The model uses four types of CA behavior rules: diffusive growth, new spreading centers, organic growth and road influenced growth (Clarke and Gaydos 1998). These behaviors are determined by the values of five control coefficients that take integer values between 0 and 100 (Fig. 1). At zero, the behavior type is disabled, while at 100 it is uninhibited by probabilities determined by the input data and the other coefficients. To allow non-linear feedbacks in the model, the coefficients are also subjected to self-modification, in which the state of the entire system changes the values during a run.
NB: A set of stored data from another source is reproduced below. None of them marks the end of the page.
/-- Fields in range and reserved bytes zero (step 7). -/
def fieldsOk (src : Src) (r : List Byte) : Bool :=
  match rqOpcode r with
  | 0x0103 => decide (rq r 0 1 ≤ 2)
  | 0x0201 => decide (rq r 0 1 ≤ 16) && decide (rq r 1 1 ≤ 7) && decide (rq r 16 4 ≤ 600000)
  | 0x0204 => rqZero r 1 3 && (rq r 4 4 == 0 || (decide (100 ≤ rq r 4 4) && decide (rq r 4 4 ≤ 10000000)))
  | 0x0301 => decide (rq r 1 1 ≤ 15) && ringSize (rq r 2 2) && ringSize (rq r 4 2)
      && (if srcPf src then decide (2 ≤ rq r 6 2) && decide (rq r 6 2 ≤ 63)
          else decide (1 ≤ rq r 6 2) && decide (rq r 6 2 ≤ 15))
      && decide (rq r 8 8 % 64 = 0) && decide (rq r 16 8 % 32 = 0)
  | 0x0302 => decide (rq r 0 1 ≤ 15)
  | 0x0401 => rqZero r 1 3
  | 0x0501 => decide (rq r 1 1 ≤ 3) && decide (1 ≤ rq r 2 1) && decide (rq r 2 1 ≤ 2) && rqZero r 3 1
      && (if rq r 1 1 ≤ 1 then decide (rq r 8 8 % 0x200000 = 0) else rq r 8 8 == 0)
  | 0x0601 => rqZero r 1 3 && (match rq r 0 1 with
      | 0 => decide (rq r 4 2 < 16384) && decide (rq r 6 2 < 16384)
      | 1 => true
      | 2 => decide (rq r 4 1 ≤ 63) && (decide (rq r 5 1 ≤ 15) || rq r 5 1 == 0xFF)
      | 3 => decide (rq r 4 1 ≤ 31) && decide (rq r 5 1 ≤ 1) && decide (rq r 6 1 ≤ 63)
          && decide (1 ≤ rq r 10 2) && decide (rq r 10 2 ≤ 16384) && decide (rq r 8 2 < rq r 10 2)
          && rqZero r 12 4
      | 4 => (rq r 4 1 == 0 && decide (rq r 5 1 ≤ 63)) || (rq r 4 1 == 1 && decide (rq r 5 1 ≤ 31))
      | _ => false)
  | 0x0602 => decide (rq r 0 1 ≤ 2) && decide (rq r 1 1 ≤ 7) && decide (rq r 2 2 ≤ 58)
      && decide (rq r 4 2 + rq r 2 2 ≤ 16384) && rqZero r 6 2
      && (List.range (rq r 2 2)).all fun i => decide (rq r (8 + 4 * i) 4 < 2 ^ 14)
  | 0x0701 => decide (rq r 0 1 ≤ 3) && rqZero r 1 1 && decide (rq r 4 2 ≤ 11)
  | 0x0702 => (decide (rq r 0 1 ≤ 3) || rq r 0 1 == 0xFF) && rqZero r 1 1
  | 0x0703 => decide (rq r 0 1 ≤ 3) && rqZero r 1 1
      && (if rq r 0 1 = 3 then decide (100 ≤ rq r 4 4) && decide (rq r 4 4 ≤ 10000) else rq r 4 4 == 0)
  | 0x0704 => decide (rq r 0 1 ≤ 3)
      && (if rq r 0 1 = 3 then decide (8 ≤ rq r 1 1) && decide (rq r 1 1 ≤ 20) else rq r 1 1 == 0)
  | 0x0801 => decide (rq r 0 2 < 576) && decide (rq r 2 1 ≤ 15)
      && decide (-80 ≤ signed 8 (rq r 3 1)) && decide (signed 8 (rq r 3 1) ≤ 0) && rqZero r 4 4
  | 0x0802 => rqZero r 2 2 && rqZero r 12 4 && (rq r 16 8 != 0 || decide (rq r 8 4 ≤ 232))
  | 0x0902 => decide (rq r 0 1 ≤ 1) && rqZero r 1 1 && (rq r 0 1 == 0
      || (decide (1 ≤ rq r 2 2) && decide (rq r 2 2 ≤ 255) && decide (1 ≤ rq r 4 4)
        && decide (rq r 4 4 ≤ 86400)))
  | 0x0A01 => decide (rq r 0 1 ≤ 4) && rqZero r 1 3 && rqZero r 12 4
  | 0x0A02 => rqZero r 4 4
  | 0x0A03 => decide (rq r 0 1 ≤ 2) && rqZero r 1 3
  | _ => true

/-- The context a request names. -/
def rqCtx (r : List Byte) : Option Nat :=
  match rqOpcode r with
  | 0x0202 | 0x0203 | 0x0204 | 0x0301 | 0x0401 | 0x0402 | 0x0403 | 0x0501 => some (rq r 0 1)
  | 0x0601 => if rq r 0 1 = 3 then some (rq r 7 1) else none
  | _ => none

/-- The context is the function's; CTX_ABORT and CTX_DESTROY of the PF reach every context (R314). -/
def State.ctxOk (s : State) (src : Src) (r : List Byte) : Bool :=
  match rqCtx r with
  | none => true
  | some k => decide (k < 16) && (s.ownsCtx (srcFn src) k
      || ((rqOpcode r == 0x0202 || rqOpcode r == 0x0203) && srcPf src && (s.ctx k).st != .free))

def State.pollOp (s : State) (src : Src) (r : List Byte) : Option LongOp :=
  s.delash.ops.find? fun o => o.fn == srcFn src && o.id.toNat == rq r 0 2 && o.opcode.toNat == rqOpcode r

/-- Steps 1 to 7 of Table 9.8: the first failure, if any. -/
def State.checkRequest (s : State) (src : Src) (r : List Byte) : Option Nat :=
  if !s.gafferUp then some stBusy
  else if (s.plumb.gaffer = .waitHost ∨ s.plumb.outOfService) ∧ !waitHostOpcodes.contains (rqOpcode r)
  then some stBusy
  else if 240 < rqLen r ∨ rqFlags r &&& 0xFFFD ≠ 0 ∨ !zeroBytes r 10 2 then some stInvalidArg
  else if crc32c ((r.drop 16).take (rqLen r)) ≠ rqCheck r then some stCheckFailed
  else if !permitted src r then some stUnsupported
  else if !lifecycleOk s.lifecycle.toNat r then some stLifecycle
  else if !licenceOk s.boot.licence r then some stNotLicensed
  else if rqPoll r then
    if rqLen r = 2 ∧ (s.pollOp src r).isSome then none else some stInvalidArg
  else if rqLen r = payloadSize r ∧ fieldsOk src r ∧ s.ctxOk src r then none
  else some stInvalidArg
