-- ==== Sys2Proof/Machine/Contexts.lean ====
section
/-! DEFINITION. Contexts, rings, descriptors without an engine of their own, and period boundaries
(10 R348 to R374; 09 R339). -/
namespace Sys2Proof.Machine

/-! ### CTX_CREATE (10 R348 to R350; 09 R339) -/

/-- May a sector be given to a new context? -/
def Sector.isFree (x : Sector) : Bool :=
  (x.st == .up || x.st == .degraded) && x.owner.isNone && x.reset.isNone

/-- The sectors a request asks for: an error status, or the list. -/
def State.pickSectors (s : State) (count : Nat) (mask : BitVec 16) : Except Nat (List Nat) :=
  let free := (List.range 16).filter fun n => (s.sector n).isFree
  if mask = 0 then
    if free.length < count then .error stNoResource else .ok (free.take count)
  else if popCount mask ≠ count then .error stInvalidArg
  else if (setBits mask).all free.contains then .ok (setBits mask)
  else .error stNoResource

/-- R350: regions disabled and cores halted on the new context's sectors. -/
def State.clearSectors (s : State) (secs : List Nat) : State :=
  let s := s.modTiles (fun t => secs.contains (sectorOfTile t)) fun _ x => { x with regions := [] }
  s.modCores (fun c => secs.contains (sectorOfCore c)) fun _ x =>
    { x with run := .halted, wait := none, waitShort := false, kept := {} }

/-- The response of CTX_CREATE. -/
def createReply (ctx gen : Nat) (mask : BitVec 16) : List Byte :=
  leBytes 1 ctx ++ [0] ++ leBytes 2 gen ++ leBytes 2 mask.toNat

/-- Does a context of the module hold the job (R349)? -/
def State.jobHeld (s : State) (job : Word) : Bool :=
  job != 0 && s.ctxs.any fun c => c.2.st != .free && c.2.job == job

/-- The context itself. -/
def State.makeCtx (s : State) (src : Src) (r : List Byte) (k : Nat) (secs : List Nat) : State :=
  let flags := BitVec.ofNat 8 (rq r 1 1)
  let mask := BitVec.ofNat 16 ((secs.map fun n => 2 ^ n).sum)
  let s := s.modCtx k fun x =>
    { st := .ready, sectors := mask, gen := x.gen, fn := srcFn src, job := BitVec.ofNat 32 (rq r 4 4)
      seed := BitVec.ofNat 64 (rq r 8 8), watchdogMs := rq r 16 4, dumpConsent := flags.getLsbD 0
      dropped := x.dropped, aborts := x.aborts }
  let s := secs.foldl (fun s n => s.modSector n fun x => { x with owner := some k, deferred := 0 }) s
  let s := s.clearSectors secs
  let s := s.modFabric fun x => { x with repeats := x.repeats.filter fun r => r.msg.job != (s.ctx k).job }
  let s := if flags.getLsbD 1 then (s.setGlobal k false).1 else s
  if flags.getLsbD 2 then (s.setGlobal k true).1 else s

/-- CTX_CREATE. No sector asked for makes no context once every check has passed (R12); the spec
states no GEN for that answer, a free value (log 1). -/
def State.ctxCreateCmd (src : Src) (s : State) (r : List Byte) : Reply :=
  let count := rq r 0 1
  let mask := BitVec.ofNat 16 (rq r 2 2)
  let job := BitVec.ofNat 32 (rq r 4 4)
  if (bits (rq r 1 1) 2 1 ≠ 0 ∧ count < 16) ∨ (mask ≠ 0 ∧ popCount mask ≠ count) ∨ s.jobHeld job then
    Reply.fail s stInvalidArg
  else match (List.range 16).find? (fun k => (s.ctx k).st == .free), s.pickSectors count mask with
    | _, .error e => Reply.fail s e
    | none, _ => Reply.fail s stNoResource
    | some k, .ok secs =>
      if count = 0 then
        let (n, t) := s.fresh
        Reply.ok t (createReply 0xFF (Config.free 12 n).toNat 0)
      else
      let t := s.makeCtx src r k secs
      Reply.ok t (createReply k (t.ctx k).gen.toNat (t.ctx k).sectors)
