/-- PLACE_DRAIN (05 R180, R182; 10 R372). A placement that an abort ended refuses it (DEDUCED, log 35). -/
def State.placeDrainCmd (s : State) (r : List Byte) : Reply :=
  let k := rq r 0 1
  let x := s.ctx k
  if x.periodUs ≠ 0 ∨ (x.placed ∧ x.dead) then Reply.fail s stInvalidArg
  else if x.st = .running then
    let t := s.drain k
    if (t.ctx k).st = .drained then Reply.ok t else Reply.fail t stAborted
  else Reply.ok s

def execPlaceDrain (src : Src) (s : State) : Answer := .next (s.serve src 0x0402 State.placeDrainCmd)

/-! ### Resume (05 R182) -/

/-- An in-flight instruction requests its withdrawn claims again. -/
def State.reclaim (s : State) (c : Nat) (i : InFlight) : State :=
  let us := i.uses.filter (·.1.stream)
  let (ks, s) := (us.zip i.claims).foldl (fun (acc : List ClaimRef × State) u =>
    if i.executed || (acc.2.claimOf u.2).isSome then (acc.1 ++ [u.2], acc.2)
    else
      let (k, s) := acc.2.requestClaim (tileOf c) u.1.1.region
        (if u.1.2 then .producer else .consumer) (u.1.1.span i.batch) (.btx c i.id)
      (acc.1 ++ [k], s)) ([], s)
  s.modCore c fun x => { x with btx := x.btx.map fun j => if j.id = i.id then { j with claims := ks } else j }

def State.resumeCore (s : State) (c : Nat) : State :=
  let s := ((s.core c).btx).foldl (fun s i => (s.resumeInstr c i).reclaim c i) s
  (s.modCore c fun x => if x.run = .drained then { x with run := .running } else x).runBtx c

/-- Drained time does not count for the kernel watchdog (12 R425). -/
def State.countDrained (s : State) (k ns : Nat) : State :=
  (s.queuesOf k).foldl (fun s (q : Nat × Nat) => s.modQueue q.1 q.2 fun x =>
    { x with descs := x.descs.map fun d =>
        if d.dispatched then { d with drainedNs := d.drainedNs + ns } else d }) s

def State.resume (s : State) (k : Nat) : State :=
  let ns := match (s.ctx k).drainedAt with
    | some t => s.deviceTime.toNat - t.toNat
    | none => 0
  let s := s.modCtx k fun x => { x with st := .running, drainedAt := none, probeSince := none, progressed := false }
  ((s.listedCores k).foldl State.resumeCore (s.countDrained k ns)).resumeEngines k

/-- PLACE_RESUME. -/
def State.placeResumeCmd (s : State) (r : List Byte) : Reply :=
  let k := rq r 0 1
  if (s.ctx k).st = .drained then Reply.ok (s.resume k) else Reply.fail s stInvalidArg

def execPlaceResume (src : Src) (s : State) : Answer := .next (s.serve src 0x0403 State.placeResumeCmd)

end Sys2Proof.Machine
end

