/-- A cut-through packet whose rest will not come is completed by stomping it (R276). -/
def State.stompFrom (s : State) (p : Nat) : State :=
  (List.range 16).foldl (fun s q =>
    match (s.port q).openPkt with
    | some (n, k) => if n = p then s.finishOpen q k stompPacket else s
    | none => s) s

/-- A link is lost: the flits of its replay buffer go, packets that wait at the port take another
route, and it retrains (R277; 12 R441). -/
def State.linkLost (s : State) (p : Nat) : State :=
  let es := (s.port p).egress
  let s := s.modPort p fun x =>
    { x with
      wentDown := true, retrain := bump x.retrain, replay := [], rxStream := [], rxUnits := [], rxFlits := []
      rxSyn := [], txTail := [], openPkt := none, colOut := []
      txSeq := 0, rxExpect := 0, rxAny := false, downSince := some s.deviceTime, egress := [], active := []
      spareUsed := false, peerValid := false }
  let s := s.setPortSt p (if (s.port p).heldDown then .down else .training) 0
  let s := es.foldl (fun s e => s.enqueue p e) (s.stompFrom p)
  s.recordDown p

/-- A port retrains on purpose: its replay buffer is kept (log 36). -/
def State.retrainPort (s : State) (p : Nat) : State :=
  let s := s.modPort p fun x =>
    { x with retrain := bump x.retrain, badCodewords := [], peerValid := false, rxUnits := [], rxFlits := [] }
  s.setPortSt p .training 0

/-- A lane of a port fails (08 R267, R268): the spare takes the lane's traffic, or the port falls back to
four lanes, or goes down. -/
def State.laneFails (s : State) (p : Nat) (lane : Fin 9) : State :=
  let x := s.port p
  let good := x.laneGood &&& ~~~(oneBit 9 lane)
  let s := s.modPort p fun x => { x with laneGood := good }
  if x.st ≠ .up ∨ !x.active.contains lane.val then s
  else if widthOf good = 0 then s.linkLost p
  else if x.width = 8 ∧ !x.spareUsed ∧ good.getLsbD 8 then
    s.modPort p fun x =>
      { x with laneSpared := bump x.laneSpared, spareUsed := true, active := activeLanes good 8 }
  else
    let lanes := activeLanes good 4
    (s.modPort p fun x =>
      { x with
        laneSpared := bump x.laneSpared, retrain := bump x.retrain, narrowed := true, active := lanes
        spareUsed := lanes.contains 8 }).setPortSt p .up 4

/-- LANE_FAILURE: this port finds an active lane failed. -/
def execLaneFailure (p : PortId) (lane : Fin 9) (s : State) : Answer := .next (s.laneFails p lane)

/-- The lane-control bits of a good codeword are the peer's part of the agreement on spare and fallback
(R272): a lane that they name as failed is given up at this end too. The spec gives them no encoding
(log 36). -/
def State.agreeLanes (s : State) (p : Nat) (control : BitVec 10) : State :=
  let s := s.modPort p fun x => { x with rxCtl := control }
  match Config.peerLane control with
  | some lane => if (s.port p).active.contains lane.val then s.laneFails p lane else s
  | none => s

/-- CODEWORD (08 R272, R273): with up to 15 symbol errors its units are as they were sent; more mark the
ten units bad, and more than four such codewords within 1 ms retrain the port. -/
def execCodeword (p : PortId) (symbolErrors : Nat) (cw : Codeword) (s : State) : Answer :=
  let x := s.port p
  let good := decide (symbolErrors ≤ 15)
  let now := cw.units.foldl (Port.takeUnit good) x
  .next (if x.st ≠ .up then s
    else if good then (s.setPort p now).agreeLanes p cw.control
    else
      let recent := s.deviceTime :: x.badCodewords.filter fun t => decide (s.deviceTime.toNat ≤ t.toNat + 1000000)
      let s := s.setPort p { now with badCodewords := recent }
      if 4 < recent.length then s.retrainPort p else s)

/-- LINK_DOWN (08 R277): 10 µs without a good flit. -/
def execLinkDown (p : PortId) (s : State) : Answer :=
  .next (if (s.port p).st = .up ∧ s.passed (s.port p).lastGood 10000 then s.linkLost p else s)

/-! ### FLIT (08 R275, R276) -/

/-- A bad or out-of-order flit is answered with NAK. -/
def State.nakFlit (s : State) (p : Nat) (badCrc : Bool) : State :=
  let s := s.modPort p fun x =>
    { x with crcErr := if badCrc then bump x.crcErr else x.crcErr, replayCtr := bump x.replayCtr }
  s.sendIdle p true 0 0

/-- SEQ of a flit. -/
def flitSeq (f : List Byte) : BitVec 12 := BitVec.ofNat 12 (field f 0 2)

/-- Drop the flits that an ACK covers: the one with its SEQ, if the buffer holds it, and those before it
(the buffer holds fewer flits than there are SEQ values). -/
def Port.acked (x : Port) (ack : BitVec 12) : Port :=
  match x.replay.findIdx? fun f => flitSeq f == ack with
  | some i => { x with replay := x.replay.drop (i + 1) }
  | none => x

/-- Resend everything in the replay buffer. -/
def State.resend (s : State) (p : Nat) : State :=
  (s.port p).replay.foldl (fun s f => s.emit (.flit p f)) s

/-- Is the packet the one that a port holds open? -/
def sameOpen (p : Nat) (k : LinkPacket) (o : Option (Nat × LinkPacket)) : Bool :=
  match o with
  | some (n, h) => n == p && h.dest == k.dest && h.src == k.src && h.fseq == k.fseq && h.cls == k.cls
      && h.kind == k.kind
  | none => false

/-- The port that holds a packet from port `p` open. -/
def State.openAt (s : State) (p : Nat) (k : LinkPacket) : Option Nat :=
  (List.range 16).find? fun q => sameOpen p k (s.port q).openPkt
During the automated calibration process a single run starts at the earliest year for which data is available, and runs to the last year or “present.” Thirteen performance metrics are then used to evaluate the coefficient values, averaged over a series of Monte Carlo iterations. Calibration consists of selecting the best five coefficients using brute force, i.e. trying combinations and permutations to select the one that best simulates the known data (Silva and Clarke 2002). These settings are then used for forecasting. More recently, the brute force calibration method has been replaced with a genetic algorithm (Clarke-Lauer and Clarke 2011, Clarke this volume). The land use change model uses four phases: initiate change, cluster change, propagate change, and age deltatrons respectively (Clarke 2008a, b). This ensures that spatial and temporal autocorrelation exists in the land use change patterns.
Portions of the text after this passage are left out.